## Work order:
If a line in the entries contains the word "windows", list it.

Stored entries:
----

-- ==== Sys2Proof/Machine/TestEnvironment.lean ====
section
/-! DEFINITION. The host's side, not the block's: the assembler of R78 and R79, and what the spec records of the source's harness
(spec/44_host_environment.md R151 to R156). -/

namespace Sys2Proof.Machine

/-! ### Assembler (R78, R79): each line a host operation -/

/-- The value of a `wr` line as the interface carries it. R78: "a negative value `v` for a 16-bit register stands for
`trunc_16(v)`". DESIGN CHOICE (log entry 21): R78 says nothing of a negative value for a register that is not 16 bits wide; here
it is taken modulo `2^64`, so that a register of `N` bits keeps `trunc_N(v)`. -/
def asmValue (r : Reg) (v : Int) : HostValue :=
  match r with
  | .tap _ => if v < 0 then (BitVec.ofInt 16 v).setWidth 64 else BitVec.ofInt 64 v
  | .cmd | .status | .src | .dst | .tapsnum | .w0 _ | .w1 _ => BitVec.ofInt 64 v

/-- R78 `wr <reg>, <value>`. -/
def asmWr (r : Reg) (v : Int) : HostOp := .csrWrite (regNumber r) (asmValue r v)

/-- R78 `rd <reg>`. -/
def asmRd (r : Reg) : HostOp := .csrRead (regNumber r)

/-- R78 `pack`, `firs <width>`, `firv <width>`: a write of the command word to `CMD`. -/
def asmCommand (i : Instr) : HostOp := .csrWrite (regNumber .cmd) (commandValue (encode i))

/-- The writes of consecutive taps, from `TAP[k]` on. -/
def asmTaps : Nat → List Int → List HostOp
  | _, [] => []
  | k, c :: cs => asmWr (.tap (Fin.ofNat 12 k)) c :: asmTaps (k + 1) cs

/-- R79 `taps12 c0, ..., c11` and `taps10 c0, ..., c9`: the tap count, then the taps in order. -/
def asmTapSet (coefficients : List Int) : List HostOp :=
  asmWr .tapsnum coefficients.length :: asmTaps 0 coefficients

/-- R79 `bufs <s>, <d>`. -/
def asmBufs (s d : Nat) : List HostOp := [asmWr .src s, asmWr .dst d]

/-! ### The source's harness -/

/-- R156: filtering a matrix of 8 rows, one row command per row, with stride = width (R155). -/
def filterMatrix (command : Instr) (width sourceBase destBase : Nat) : List HostOp :=
  (List.range 8).flatMap
    (fun r => asmBufs (sourceBase + r * width) (destBase + r * width) ++ [asmCommand command])

/-- R151 `clip`, which the source does not define (N3). DESIGN CHOICE (log entry 22): a clamp to 0..255, which R151 notes is the
identity on the values 0..254 it is given. -/
def clip (v : Int) : Int := clamp v Config.pixelMin Config.pixelMax

/-- R151 PixelSource: `clip(next_random() % 255)`, row-major; the generator is an open parameter (R152, log entry 17). -/
def pixelSource (seed rows width : Nat) : List Byte :=
  (List.range (rows * width)).map (fun p => byteOf (clip (Config.nextRandom seed p % 255 : Nat)))

/-- R153: what the Verifier reports of the first differing byte: "the column index and both values". -/
structure Mismatch where
  column : Nat
  first : Byte
  second : Byte
  deriving DecidableEq, Repr

/-- R153 "element-wise in row-major order" from a row-major position on, for rows of `width` bytes (R155): the column is the position
within the row. It stops at the first difference. The matrices of a comparison have one shape. -/
def firstMismatch (width : Nat) : (position : Nat) → List Byte → List Byte → Option Mismatch
  | p, a :: as, b :: bs => if a = b then firstMismatch width (p + 1) as bs else some ⟨p % width, a, b⟩
  | _, [], _ => none
  | _, _ :: _, [] => none

/-- R153 Verifier, on two matrices of `rows` rows of `width` bytes at two base addresses (R155: stride = width): the first mismatch;
`none` is the absence of a diagnostic, "treat "no message" as pass". -/
def verifier (m : Memory) (rows width base base' : Nat) : Option Mismatch :=
  firstMismatch width 0 (Memory.bytesAt m base (rows * width)) (Memory.bytesAt m base' (rows * width))

end Sys2Proof.Machine
end

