/-- Settles O30: under the condition only the last addition can saturate, and the clamp hides that. -/
theorem reductionIsExactUnderItsCondition : Obligations.ReductionIsExactUnderItsCondition := by
  intro c0 c1 c2 c3 c4 c5 h
  rw [reduceSix_of_exact h, roundAndNarrow_eq_outputPixel, outputPixel_sat16, toNat_outputPixel, roundedPixel]

/-- Settles O34: the bytes outside the scalar footprint meet zeros of the window, so every partial sum is the same. -/
theorem extraSourceBytesDoNotMatter : Obligations.ExtraSourceBytesDoNotMatter := by
  intro width s m hinv h hsame
  obtain ⟨m₁, hexec, hout⟩ := execFirv_output h
  obtain ⟨m₂, hexec', hout'⟩ := execFirv_output (h.withMemory m)
  refine ⟨_, _, hexec, hexec', fun i hi => ?_⟩
  have hpixel : tilePixel (State.withMemory m s) (i / 4) (i % 4) = tilePixel s (i / 4) (i % 4) :=
    tilePixel_withMemory (hinv.windows h.valid) h.margin hsame (Nat.mod_lt _ (by decide))
      (by rwa [Nat.div_add_mod])
  exact (hout'.byteAt hi).trans (hpixel.trans (hout.byteAt hi).symm)

/-- Settles O35: R127's bounds speak of the window alone, which another memory leaves matching. -/
theorem packSafeMakesEveryInputExact : Obligations.PackSafeMakesEveryInputExact :=
  fun width _ m h hsafe => inputExact_of_packSafe (h.withMemory m) hsafe width

/-- Settles O44: the first run leaves the source bytes, and so the second writes the pixels that are already there. -/
theorem repeatedFilterChangesNothing : Obligations.RepeatedFilterChangesNothing := by
  refine ⟨fun width s hinv hw h => ?_, fun width s hinv h => ?_⟩
  · obtain ⟨m, hexec, hout⟩ := execFirs_output hw h
    obtain ⟨m', hexec', hout'⟩ := execFirs_output hw (h.withMemory m)
    refine ⟨State.withMemory m s, hexec, hexec'.trans (congrArg _ ?_)⟩
    refine hout.withMemory_again hinv.memCanonical hout' fun i hi => ?_
    rw [scalarSum_withMemory (hout.sameSource h.placed) hi]
  · have hwin := hinv.windows h.valid
    obtain ⟨m, hexec, hout⟩ := execFirv_output h
    obtain ⟨m', hexec', hout'⟩ := execFirv_output (h.withMemory m)
    refine ⟨State.withMemory m s, hexec, hexec'.trans (congrArg _ ?_)⟩
    refine hout.withMemory_again hinv.memCanonical hout' fun i hi => ?_
    exact tilePixel_withMemory hwin h.margin (hout.sameSource (firsReady_of_firvReady h hwin).placed)
      (Nat.mod_lt _ (by decide)) (by rwa [Nat.div_add_mod])

end Sys2Proof.Machine
end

----

## Result for this task:
    tilePixel_withMemory (hinv.windows h.valid) h.margin hsame (Nat.mod_lt _ (by decide))
  · have hwin := hinv.windows h.valid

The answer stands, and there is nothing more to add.